Headlight Morse Code Flasher

As my first project I am using an Uno to control turning the headlight on a motorcycle on an off to send messages in morse code. I am struggling to determine how to not just properly wire the electric source from the motorcycle (power comes from stator to regulator and then voltage divider) but then send the proper power (not just 5.5V) to the headlight switch.

What is the best way to wire this and can I achieve my goal with my current hardware?

I would use a logic level MOSFET or relay to control the headlight, but only after studying and understanding the headlight wiring.

There may be sensors to detect a burned out bulb, etc. and if you incorrectly wire the circuit, it could damage other electronics in the motorcycle.

Typical MOSFET circuit to control a motor (substitute lamp, of course):

dc motor driver.jpg

|500x169

And just why might you wish to do this? :astonished: |500x500 Frankly, I do not think that will be much use to you! :roll_eyes:

Couple of problems you’ll have:

  1. The bulb won’t last long being flashed .
  2. Your data rate will be slow as you will need significant time between pulses for the element to cool - if you look at ship to ship morse ; they leave the lamp on and have shutters in front of it to blank the lamp out .

hammy: Couple of problems you’ll have:

  1. The bulb won’t last long being flashed .
  2. Your data rate will be slow as you will need significant time between pulses for the element to cool - if you look at ship to ship morse ; they leave the lamp on and have shutters in front of it to blank the lamp out .

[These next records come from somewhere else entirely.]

/-- A packet of a port enters its stream. -/
def sendPacket (s : State) (q : Nat) (b : List Byte) : State := sendBlocks (emit s (.packet q b)) q (packetBlocks b)

/-- A packet leaves a port through its transmit-side injectors (R336). -/
def sendBytes (s : State) (q : Nat) (b : List Byte) : State :=
  let r := injectPacket s q 0 b
  r.2.foldl (fun s x => sendPacket s q x.1) r.1

/-! ## Partners and messages (R323, R324) -/

def partnerAt (s : State) (i : Nat) : Option Partner := assocGet s.partners i
def modPartner (s : State) (i : Nat) (f : Partner → Partner) : State :=
  match partnerAt s i with
  | some p => { s with partners := assocPut s.partners i (f p) }
  | none => s
def partnerHandle (s : State) (i : Nat) : Nat := match partnerAt s i with | some p => mkHandle 6 p.gen i | none => 0

/-- Streams that name a partner slot, orphans included. -/
def partnerStreams (s : State) (i : Nat) : List (Nat × Stream) :=
  s.streams.filter fun x => x.2.partner != 0 && x.2.partner == partnerHandle s i

/-- BXL.PARTNER(i).STREAMS follows. -/
def showStreams (s : State) (i : Nat) : State := setF s (F.BXL_PARTNER_1_STREAMS i) (partnerStreams s i).length

/-- The payload of a message: MSG, body length and body, padded to four bytes (R323). -/
def messagePayload (msg : Nat) (body : List Byte) : List Byte :=
  let l := [BitVec.ofNat 8 msg, 0] ++ leBytes 2 body.length ++ body
  l ++ List.replicate ((4 - l.length % 4) % 4) 0

/-- A packet of CTRL or TIME without a stream. -/
def ctrlPacket (ver type handle seq : Nat) (payload : List Byte) : Packet :=
  { ver := ver, type := type, flags := 0, handle := handle, tick := 0, format := 0, seq := seq, pip := 0, payload := payload }

/-- A CTRL or TIME packet goes to a JOINED partner with its handle and its next SEQ (R321). -/
def sendPartner (s : State) (i type : Nat) (payload : List Byte) : State :=
  match partnerAt s i with
  | none => s
  | some p =>
    modPartner (enqueueCtrl s 0 (ctrlPacket p.ver type (mkHandle 6 p.gen i) p.seq payload)) i
      fun p => { p with seq := (p.seq + 1) % 2 ^ 16 }

/-- A message to a JOINED partner. -/
def sendMessage (s : State) (i msg : Nat) (body : List Byte) : State := sendPartner s i 3 (messagePayload msg body)

/-- JOINED partners, ascending. -/
def joined (s : State) : List (Nat × Partner) := s.partners.filter fun x => !x.2.lost

/-- The slot of the JOINED partner that a stream names. -/
def streamPartner (s : State) (x : Stream) : Option Nat :=
  ((joined s).find? fun y => mkHandle 6 y.2.gen y.1 = x.partner).map (·.1)

/-! ## The chain as other layers see it (R340-R343) -/

def modCasc (s : State) (f : CascSt → CascSt) : State := { s with casc := f s.casc }
def ownIndex (s : State) : Nat := getF s F.CAS_STATUS_INDEX
def isIndexed (s : State) : Bool := flag s F.CAS_STATUS_INDEXED
def ownFeature (s : State) : Nat := getF s F.CAS_FEATURE_OWN
def chainE (s : State) : Nat := get64 s A.CAS_CHAIN_E A.CAS_CHAIN_E_1

/-- A chip beyond this one holds an index of the E in force and is reached through the child port (R343, R351). -/
def childInChain (s : State) : Bool := portUp s 2 && s.casc.beyond.isSome

/-- CAS.STATUS.LAST and BROKEN of a lantern or member follow (R343). -/
def showChain (s : State) : State :=
  if isLantern s || isMember s then
    setFlag (setFlag s F.CAS_STATUS_LAST (isMember s && isIndexed s && !childInChain s)) F.CAS_STATUS_BROKEN
      (!portUp s 2 || (s.casc.beyond.isSome && s.casc.broken))
  else s

/-- A message on a cascade port: HANDLE 0, next SEQ of the port (R321, R340). -/
def sendCascade (s : State) (q msg : Nat) (body : List Byte) : State :=
  let n := s.casc.seqs.getD q 0
  modCasc (enqueueCtrl s q (ctrlPacket 2 3 0 n (messagePayload msg body))) fun x => { x with seqs := x.seqs.set q ((n + 1) % 2 ^ 16) }

/-- The least feature level of this chip and of those that report through its child port (R367). -/
def leastFeature (s : State) : Nat := min (ownFeature s) (s.casc.minFeat.getD (ownFeature s))

/-- CASC_REPORT on the parent port for the assignment of `e`, which waits for it or is in force: LAST, MINFEAT, BROKEN and E (R340-R342). -/
def sendReport (s : State) (e : Nat) : State :=
  let x := (assocGet s.casc.next e).getD (if isIndexed s then some (ownIndex s) else none, s.casc.beyond)
  let own := x.1
  let far := if portUp s 2 then x.2 else none
  let feat := leastFeature s
  sendCascade s 1 0x11 ([BitVec.ofNat 8 (far.getD (own.getD 0)), BitVec.ofNat 8 feat, BitVec.ofNat 8 (getF s F.CAS_STATUS_BROKEN), 0]
    ++ leBytes 8 e)

/-- CASC_REPORT for every assignment that waits for its E, or else for the one in force (R342; log 31). -/
def sendReports (s : State) : State :=
  match s.casc.next with
  | [] => sendReport s (chainE s)
  | l => l.foldl (fun s x => sendReport s x.1) s

/-- CASC_ASSIGN on the child port (R340). -/
def sendAssign (s : State) (index depth common e : Nat) : State :=
  sendCascade s 2 0x10 ([BitVec.ofNat 8 index, BitVec.ofNat 8 depth, BitVec.ofNat 8 common, 0] ++ leBytes 8 e)

/-- The child port's state has changed: DOWN ends the chain here, and a link that returns does not restore it; a member loses the sums it
has not passed and reports at once (R295, R342, R358, R359). -/
def childPortChanged (s : State) : State :=
  let s := showChain (if portUp s 2 then s else modCasc s fun x =>
    { x with cut := x.cut || x.beyond.isSome, beyond := none, minFeat := none, next := x.next.map fun y => (y.1, y.2.1, none)
             sums := if isMember s then [] else x.sums })
  if isMember s then sendReports s else s

end Sys2Proof.Machine
end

And the highway patrol will stop you for defective head light. Better to use the horn like everyone else does.

Paul

Would this MOSFET fit the bill? All I think it needs to have is a 5v gate which is why it should be logic level. Is this correct?https://www.amazon.com/WeiMeet-RFP30N06LE-N-Channel-Mosfet-Arduino/dp/B07CTF1JVD/ref=sr_1_3?keywords=logic+level+mosfet&qid=1572815083&sr=8-3

Can the MOSFET plug into the Uno and all the wiring be kept on the Uno? I am trying to keep the setup as compact as possible to fit inside the smallest enclosure I can get away with. I understand your diagram jremington, but how could it be connected to the Uno, are there other options than getting a breadboard? I found this project and it helped my understanding but there are differences from what I am trying to do. https://bestengineeringprojects.com/arduino-mosfet-led-driver-circuit/

I understand how this could sound like a ridiculous and impractical project. I am building a custom motorcycle that is not street legal. It is a show bike with the theme of a secret agent escape vehicle. The motorcycle did not come with a headlight or powerful enough electrical system to handle any lighting. I have upgraded the stator (part of bike that is attached to the engine to create electricity) added a regulator and sourced a LED headlight and brake light so I know there are no sensors and if wired correctly will not pose an issue. I believe I just need to figure out the correct way to wire the Uno to the headlight switch so it works as designed and the rest of the wiring for the bike will not interfere.

The bulb is rated to last 30,000 hours and is more than adequate brightness at 2,500 lumens. Is there a way to predict how this will shorten the life? I am not planning on leaving the light in flashing morse code mode for more than a minute at a time and only using that mode infrequently. How slow should I set the pulses? a few seconds in between cycles (message being transmitted is SOS)? Good point hammy about the shutters for ships unfortunately that is not a practical option in this case.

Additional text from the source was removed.